Recorded data:
Content starts
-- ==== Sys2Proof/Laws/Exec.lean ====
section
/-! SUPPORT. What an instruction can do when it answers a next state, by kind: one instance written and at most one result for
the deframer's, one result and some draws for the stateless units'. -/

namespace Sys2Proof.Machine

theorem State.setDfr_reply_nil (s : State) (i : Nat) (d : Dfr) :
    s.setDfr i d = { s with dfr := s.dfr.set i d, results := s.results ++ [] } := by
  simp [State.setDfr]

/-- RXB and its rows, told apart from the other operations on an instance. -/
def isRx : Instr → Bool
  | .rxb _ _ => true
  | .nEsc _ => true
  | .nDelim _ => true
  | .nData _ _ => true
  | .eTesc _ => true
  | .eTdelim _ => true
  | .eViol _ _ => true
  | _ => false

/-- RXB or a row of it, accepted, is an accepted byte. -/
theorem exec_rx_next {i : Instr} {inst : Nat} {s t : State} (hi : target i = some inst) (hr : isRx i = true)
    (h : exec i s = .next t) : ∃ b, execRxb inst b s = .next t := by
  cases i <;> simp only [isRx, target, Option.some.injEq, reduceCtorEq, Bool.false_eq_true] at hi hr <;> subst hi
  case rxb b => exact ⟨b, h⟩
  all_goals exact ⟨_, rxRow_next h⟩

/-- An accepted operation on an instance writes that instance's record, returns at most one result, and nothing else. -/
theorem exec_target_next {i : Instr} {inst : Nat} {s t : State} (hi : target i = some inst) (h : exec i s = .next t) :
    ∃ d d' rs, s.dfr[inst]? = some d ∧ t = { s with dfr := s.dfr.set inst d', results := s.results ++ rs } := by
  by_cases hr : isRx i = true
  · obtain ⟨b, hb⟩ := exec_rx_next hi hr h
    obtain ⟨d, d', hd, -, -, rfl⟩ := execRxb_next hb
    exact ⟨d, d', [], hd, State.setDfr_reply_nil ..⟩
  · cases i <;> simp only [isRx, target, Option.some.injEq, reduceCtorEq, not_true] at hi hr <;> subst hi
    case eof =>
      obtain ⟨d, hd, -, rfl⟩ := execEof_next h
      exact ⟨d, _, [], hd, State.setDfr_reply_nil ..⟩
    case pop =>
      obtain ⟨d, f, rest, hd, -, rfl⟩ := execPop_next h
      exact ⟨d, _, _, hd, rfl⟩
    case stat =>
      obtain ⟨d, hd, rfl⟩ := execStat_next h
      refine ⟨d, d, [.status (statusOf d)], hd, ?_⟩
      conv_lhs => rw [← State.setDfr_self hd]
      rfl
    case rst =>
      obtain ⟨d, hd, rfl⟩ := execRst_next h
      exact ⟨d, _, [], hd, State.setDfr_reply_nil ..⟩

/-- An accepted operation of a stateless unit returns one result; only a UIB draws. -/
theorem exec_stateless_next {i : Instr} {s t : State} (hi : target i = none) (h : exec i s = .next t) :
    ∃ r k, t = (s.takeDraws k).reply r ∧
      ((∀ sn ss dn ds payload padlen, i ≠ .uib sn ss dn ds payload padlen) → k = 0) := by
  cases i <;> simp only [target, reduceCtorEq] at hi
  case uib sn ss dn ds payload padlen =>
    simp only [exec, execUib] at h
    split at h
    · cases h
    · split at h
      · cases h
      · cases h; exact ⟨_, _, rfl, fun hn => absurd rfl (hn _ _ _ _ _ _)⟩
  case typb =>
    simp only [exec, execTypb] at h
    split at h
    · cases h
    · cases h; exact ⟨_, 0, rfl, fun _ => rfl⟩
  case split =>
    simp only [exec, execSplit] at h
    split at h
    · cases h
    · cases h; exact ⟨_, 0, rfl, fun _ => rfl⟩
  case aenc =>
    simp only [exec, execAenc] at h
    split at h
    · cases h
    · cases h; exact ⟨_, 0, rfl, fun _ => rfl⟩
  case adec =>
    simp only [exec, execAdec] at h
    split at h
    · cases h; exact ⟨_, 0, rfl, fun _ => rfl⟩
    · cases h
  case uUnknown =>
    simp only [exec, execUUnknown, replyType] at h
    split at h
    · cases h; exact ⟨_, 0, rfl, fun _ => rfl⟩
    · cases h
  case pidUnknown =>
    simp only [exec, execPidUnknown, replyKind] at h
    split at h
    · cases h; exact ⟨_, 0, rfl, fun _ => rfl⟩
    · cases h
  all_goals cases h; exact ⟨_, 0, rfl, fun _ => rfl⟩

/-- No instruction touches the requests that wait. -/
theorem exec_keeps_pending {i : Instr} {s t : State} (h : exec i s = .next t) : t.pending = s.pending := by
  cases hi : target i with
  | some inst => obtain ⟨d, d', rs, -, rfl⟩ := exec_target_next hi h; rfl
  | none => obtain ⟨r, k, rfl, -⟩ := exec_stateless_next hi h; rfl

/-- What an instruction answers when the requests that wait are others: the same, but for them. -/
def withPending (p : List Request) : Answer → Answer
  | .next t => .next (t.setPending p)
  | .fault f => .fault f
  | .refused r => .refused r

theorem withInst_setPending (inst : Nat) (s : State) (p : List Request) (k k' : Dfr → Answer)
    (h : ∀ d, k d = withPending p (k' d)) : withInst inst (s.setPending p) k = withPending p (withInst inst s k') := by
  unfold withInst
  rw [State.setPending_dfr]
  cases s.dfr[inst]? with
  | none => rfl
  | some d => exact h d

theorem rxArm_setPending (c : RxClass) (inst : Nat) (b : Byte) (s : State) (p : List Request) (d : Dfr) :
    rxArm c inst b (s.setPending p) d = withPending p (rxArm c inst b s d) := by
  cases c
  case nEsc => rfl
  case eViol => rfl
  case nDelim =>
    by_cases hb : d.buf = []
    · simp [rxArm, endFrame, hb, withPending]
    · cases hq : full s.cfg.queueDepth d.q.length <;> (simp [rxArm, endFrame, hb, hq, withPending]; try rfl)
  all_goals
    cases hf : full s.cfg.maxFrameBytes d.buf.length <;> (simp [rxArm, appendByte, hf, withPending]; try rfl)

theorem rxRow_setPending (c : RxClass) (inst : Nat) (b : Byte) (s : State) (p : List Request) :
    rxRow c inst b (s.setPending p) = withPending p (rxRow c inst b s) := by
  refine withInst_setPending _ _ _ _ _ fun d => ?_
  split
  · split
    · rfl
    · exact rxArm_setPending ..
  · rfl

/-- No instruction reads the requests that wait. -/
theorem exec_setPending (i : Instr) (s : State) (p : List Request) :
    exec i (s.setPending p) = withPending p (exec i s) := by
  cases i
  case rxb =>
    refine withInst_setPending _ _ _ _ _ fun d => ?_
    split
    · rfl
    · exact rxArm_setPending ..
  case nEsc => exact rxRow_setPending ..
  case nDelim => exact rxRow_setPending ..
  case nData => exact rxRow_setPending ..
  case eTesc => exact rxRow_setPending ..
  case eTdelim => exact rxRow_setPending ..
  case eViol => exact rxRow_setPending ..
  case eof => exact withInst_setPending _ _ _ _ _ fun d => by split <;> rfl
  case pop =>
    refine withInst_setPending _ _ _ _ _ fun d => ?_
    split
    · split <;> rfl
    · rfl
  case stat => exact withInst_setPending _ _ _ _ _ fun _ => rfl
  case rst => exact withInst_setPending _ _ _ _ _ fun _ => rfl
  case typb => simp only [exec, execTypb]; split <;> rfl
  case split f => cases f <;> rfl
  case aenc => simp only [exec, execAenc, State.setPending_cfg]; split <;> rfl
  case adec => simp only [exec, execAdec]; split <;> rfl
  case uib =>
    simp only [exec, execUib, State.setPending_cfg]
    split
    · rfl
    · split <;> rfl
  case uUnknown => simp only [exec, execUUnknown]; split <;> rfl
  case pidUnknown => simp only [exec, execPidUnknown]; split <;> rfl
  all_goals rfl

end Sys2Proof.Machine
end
Content ends
Content starts
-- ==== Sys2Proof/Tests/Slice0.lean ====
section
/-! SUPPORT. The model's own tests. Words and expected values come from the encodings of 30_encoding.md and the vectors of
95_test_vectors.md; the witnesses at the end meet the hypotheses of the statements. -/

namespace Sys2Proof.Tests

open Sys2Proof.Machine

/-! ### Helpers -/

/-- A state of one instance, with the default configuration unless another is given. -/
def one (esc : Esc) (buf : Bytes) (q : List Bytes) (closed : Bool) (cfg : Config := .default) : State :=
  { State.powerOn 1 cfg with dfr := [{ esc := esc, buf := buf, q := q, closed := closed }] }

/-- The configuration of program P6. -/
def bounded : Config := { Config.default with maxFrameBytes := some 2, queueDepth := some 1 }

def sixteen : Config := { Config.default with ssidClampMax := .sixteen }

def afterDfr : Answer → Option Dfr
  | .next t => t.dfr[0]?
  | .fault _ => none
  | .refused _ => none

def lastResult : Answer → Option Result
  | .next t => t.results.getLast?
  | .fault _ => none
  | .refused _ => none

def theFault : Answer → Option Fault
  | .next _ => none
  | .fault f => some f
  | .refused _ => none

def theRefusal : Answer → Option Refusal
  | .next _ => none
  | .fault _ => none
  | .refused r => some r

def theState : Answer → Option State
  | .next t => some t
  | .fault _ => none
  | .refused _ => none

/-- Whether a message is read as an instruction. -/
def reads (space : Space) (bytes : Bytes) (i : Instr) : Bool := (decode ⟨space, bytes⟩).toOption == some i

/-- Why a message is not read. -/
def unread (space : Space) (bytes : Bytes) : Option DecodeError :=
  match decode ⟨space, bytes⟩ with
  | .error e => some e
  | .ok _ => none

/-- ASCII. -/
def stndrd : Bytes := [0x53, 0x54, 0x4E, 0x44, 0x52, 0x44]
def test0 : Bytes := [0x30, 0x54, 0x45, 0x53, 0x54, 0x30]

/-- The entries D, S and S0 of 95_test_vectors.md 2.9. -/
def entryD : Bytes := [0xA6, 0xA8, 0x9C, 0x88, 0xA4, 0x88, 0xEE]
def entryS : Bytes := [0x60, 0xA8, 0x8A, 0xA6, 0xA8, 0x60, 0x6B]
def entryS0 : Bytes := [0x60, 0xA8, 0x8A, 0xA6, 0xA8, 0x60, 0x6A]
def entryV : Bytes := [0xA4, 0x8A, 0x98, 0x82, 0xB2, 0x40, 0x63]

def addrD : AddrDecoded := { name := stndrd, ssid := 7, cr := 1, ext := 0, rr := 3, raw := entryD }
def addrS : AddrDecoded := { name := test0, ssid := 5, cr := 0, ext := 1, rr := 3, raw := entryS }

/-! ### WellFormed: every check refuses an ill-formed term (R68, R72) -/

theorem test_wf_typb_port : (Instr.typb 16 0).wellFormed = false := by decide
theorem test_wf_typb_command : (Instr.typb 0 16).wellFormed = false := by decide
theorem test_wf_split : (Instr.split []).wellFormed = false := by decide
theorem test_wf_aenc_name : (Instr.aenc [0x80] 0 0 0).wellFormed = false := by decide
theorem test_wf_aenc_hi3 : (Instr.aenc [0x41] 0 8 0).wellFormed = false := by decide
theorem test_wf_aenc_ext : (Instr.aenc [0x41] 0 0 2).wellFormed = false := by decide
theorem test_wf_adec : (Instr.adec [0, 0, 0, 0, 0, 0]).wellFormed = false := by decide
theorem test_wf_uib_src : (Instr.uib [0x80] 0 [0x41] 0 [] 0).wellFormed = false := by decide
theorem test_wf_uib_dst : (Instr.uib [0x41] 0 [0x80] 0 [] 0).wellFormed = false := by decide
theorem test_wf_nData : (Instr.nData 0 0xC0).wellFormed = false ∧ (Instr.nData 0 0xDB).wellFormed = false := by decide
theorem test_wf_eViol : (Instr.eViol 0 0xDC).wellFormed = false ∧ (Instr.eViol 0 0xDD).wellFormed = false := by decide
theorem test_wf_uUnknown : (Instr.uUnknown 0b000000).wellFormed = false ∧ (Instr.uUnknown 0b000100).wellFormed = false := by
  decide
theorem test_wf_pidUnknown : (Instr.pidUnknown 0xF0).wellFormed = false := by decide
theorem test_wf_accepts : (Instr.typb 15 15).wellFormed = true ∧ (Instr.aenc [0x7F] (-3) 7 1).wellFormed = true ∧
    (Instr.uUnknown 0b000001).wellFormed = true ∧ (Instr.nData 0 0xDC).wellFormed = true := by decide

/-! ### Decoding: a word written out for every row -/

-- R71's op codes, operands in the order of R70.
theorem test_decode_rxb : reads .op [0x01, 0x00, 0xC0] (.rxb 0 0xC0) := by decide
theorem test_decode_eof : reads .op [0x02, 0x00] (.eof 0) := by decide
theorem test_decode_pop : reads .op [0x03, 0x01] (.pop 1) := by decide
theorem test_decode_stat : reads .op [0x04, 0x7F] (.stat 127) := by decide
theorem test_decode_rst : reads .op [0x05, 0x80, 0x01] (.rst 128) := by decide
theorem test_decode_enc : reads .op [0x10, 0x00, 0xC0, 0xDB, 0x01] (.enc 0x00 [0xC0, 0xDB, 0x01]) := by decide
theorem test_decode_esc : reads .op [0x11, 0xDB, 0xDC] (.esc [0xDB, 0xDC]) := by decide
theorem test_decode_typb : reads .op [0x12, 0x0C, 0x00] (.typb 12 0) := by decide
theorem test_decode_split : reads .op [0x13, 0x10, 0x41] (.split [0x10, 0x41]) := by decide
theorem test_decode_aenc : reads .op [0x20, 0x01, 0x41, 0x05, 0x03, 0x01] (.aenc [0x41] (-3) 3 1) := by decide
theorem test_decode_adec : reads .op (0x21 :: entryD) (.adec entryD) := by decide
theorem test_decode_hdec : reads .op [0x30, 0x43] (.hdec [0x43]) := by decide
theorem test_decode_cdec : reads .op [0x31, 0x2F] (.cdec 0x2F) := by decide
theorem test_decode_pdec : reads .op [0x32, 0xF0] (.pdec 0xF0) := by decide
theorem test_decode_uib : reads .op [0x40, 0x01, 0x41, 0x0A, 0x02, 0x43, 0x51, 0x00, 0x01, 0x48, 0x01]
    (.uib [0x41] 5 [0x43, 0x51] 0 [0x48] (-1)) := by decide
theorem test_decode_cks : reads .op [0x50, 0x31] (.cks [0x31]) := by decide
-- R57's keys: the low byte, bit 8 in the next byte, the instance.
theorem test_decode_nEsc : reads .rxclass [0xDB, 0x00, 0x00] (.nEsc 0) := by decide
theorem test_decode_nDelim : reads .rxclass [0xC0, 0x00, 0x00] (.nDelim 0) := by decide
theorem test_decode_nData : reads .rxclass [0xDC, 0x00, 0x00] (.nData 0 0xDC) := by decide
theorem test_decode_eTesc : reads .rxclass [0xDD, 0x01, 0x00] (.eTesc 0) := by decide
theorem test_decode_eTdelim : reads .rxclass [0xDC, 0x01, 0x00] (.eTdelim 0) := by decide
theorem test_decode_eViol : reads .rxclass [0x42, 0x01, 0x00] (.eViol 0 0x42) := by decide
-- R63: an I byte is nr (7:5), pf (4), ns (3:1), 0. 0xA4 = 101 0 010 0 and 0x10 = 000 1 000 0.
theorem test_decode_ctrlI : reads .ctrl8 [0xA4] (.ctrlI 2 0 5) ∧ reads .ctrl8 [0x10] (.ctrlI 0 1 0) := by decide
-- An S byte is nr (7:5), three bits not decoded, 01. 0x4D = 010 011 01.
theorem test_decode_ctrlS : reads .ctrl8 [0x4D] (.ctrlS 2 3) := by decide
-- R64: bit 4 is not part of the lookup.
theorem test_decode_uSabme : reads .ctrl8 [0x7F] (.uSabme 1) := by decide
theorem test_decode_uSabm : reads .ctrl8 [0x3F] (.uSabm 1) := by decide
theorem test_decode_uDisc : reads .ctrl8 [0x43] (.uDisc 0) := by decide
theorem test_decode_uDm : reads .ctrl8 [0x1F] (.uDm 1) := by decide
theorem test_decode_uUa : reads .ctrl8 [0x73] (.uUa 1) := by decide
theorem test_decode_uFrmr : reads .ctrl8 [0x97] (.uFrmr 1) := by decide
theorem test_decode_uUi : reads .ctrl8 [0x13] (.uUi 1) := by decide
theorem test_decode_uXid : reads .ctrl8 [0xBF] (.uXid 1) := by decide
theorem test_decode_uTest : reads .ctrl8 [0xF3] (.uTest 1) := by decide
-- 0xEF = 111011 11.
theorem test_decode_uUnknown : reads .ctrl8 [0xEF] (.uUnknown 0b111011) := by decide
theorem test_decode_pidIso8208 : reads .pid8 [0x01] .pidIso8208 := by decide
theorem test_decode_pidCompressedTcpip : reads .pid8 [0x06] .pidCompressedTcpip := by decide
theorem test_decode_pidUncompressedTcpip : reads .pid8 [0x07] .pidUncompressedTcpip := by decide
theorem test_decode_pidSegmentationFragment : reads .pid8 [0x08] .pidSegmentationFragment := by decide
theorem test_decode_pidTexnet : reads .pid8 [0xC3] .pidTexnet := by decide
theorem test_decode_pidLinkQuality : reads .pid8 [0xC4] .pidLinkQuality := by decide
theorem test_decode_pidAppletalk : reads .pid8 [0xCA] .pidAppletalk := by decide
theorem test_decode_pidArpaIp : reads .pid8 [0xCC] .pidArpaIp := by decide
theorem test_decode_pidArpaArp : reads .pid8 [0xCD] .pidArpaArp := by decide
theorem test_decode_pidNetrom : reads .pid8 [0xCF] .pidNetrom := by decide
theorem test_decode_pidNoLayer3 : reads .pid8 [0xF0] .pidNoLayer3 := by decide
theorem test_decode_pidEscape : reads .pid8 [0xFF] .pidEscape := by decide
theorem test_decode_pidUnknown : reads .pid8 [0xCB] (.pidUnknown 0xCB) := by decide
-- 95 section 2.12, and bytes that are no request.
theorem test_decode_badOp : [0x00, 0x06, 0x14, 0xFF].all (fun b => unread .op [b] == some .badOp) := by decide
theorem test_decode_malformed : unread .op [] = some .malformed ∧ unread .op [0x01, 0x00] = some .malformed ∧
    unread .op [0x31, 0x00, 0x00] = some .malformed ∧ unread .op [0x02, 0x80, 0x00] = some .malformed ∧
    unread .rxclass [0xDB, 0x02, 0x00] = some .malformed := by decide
Content ends
What the exercise asks:
Scan the material above for lines holding the string "injEq" and copy those lines.

Written reply:
  cases i <;> simp only [isRx, target, Option.some.injEq, reduceCtorEq, Bool.false_eq_true] at hi hr <;> subst hi
  · cases i <;> simp only [isRx, target, Option.some.injEq, reduceCtorEq, not_true] at hi hr <;> subst hi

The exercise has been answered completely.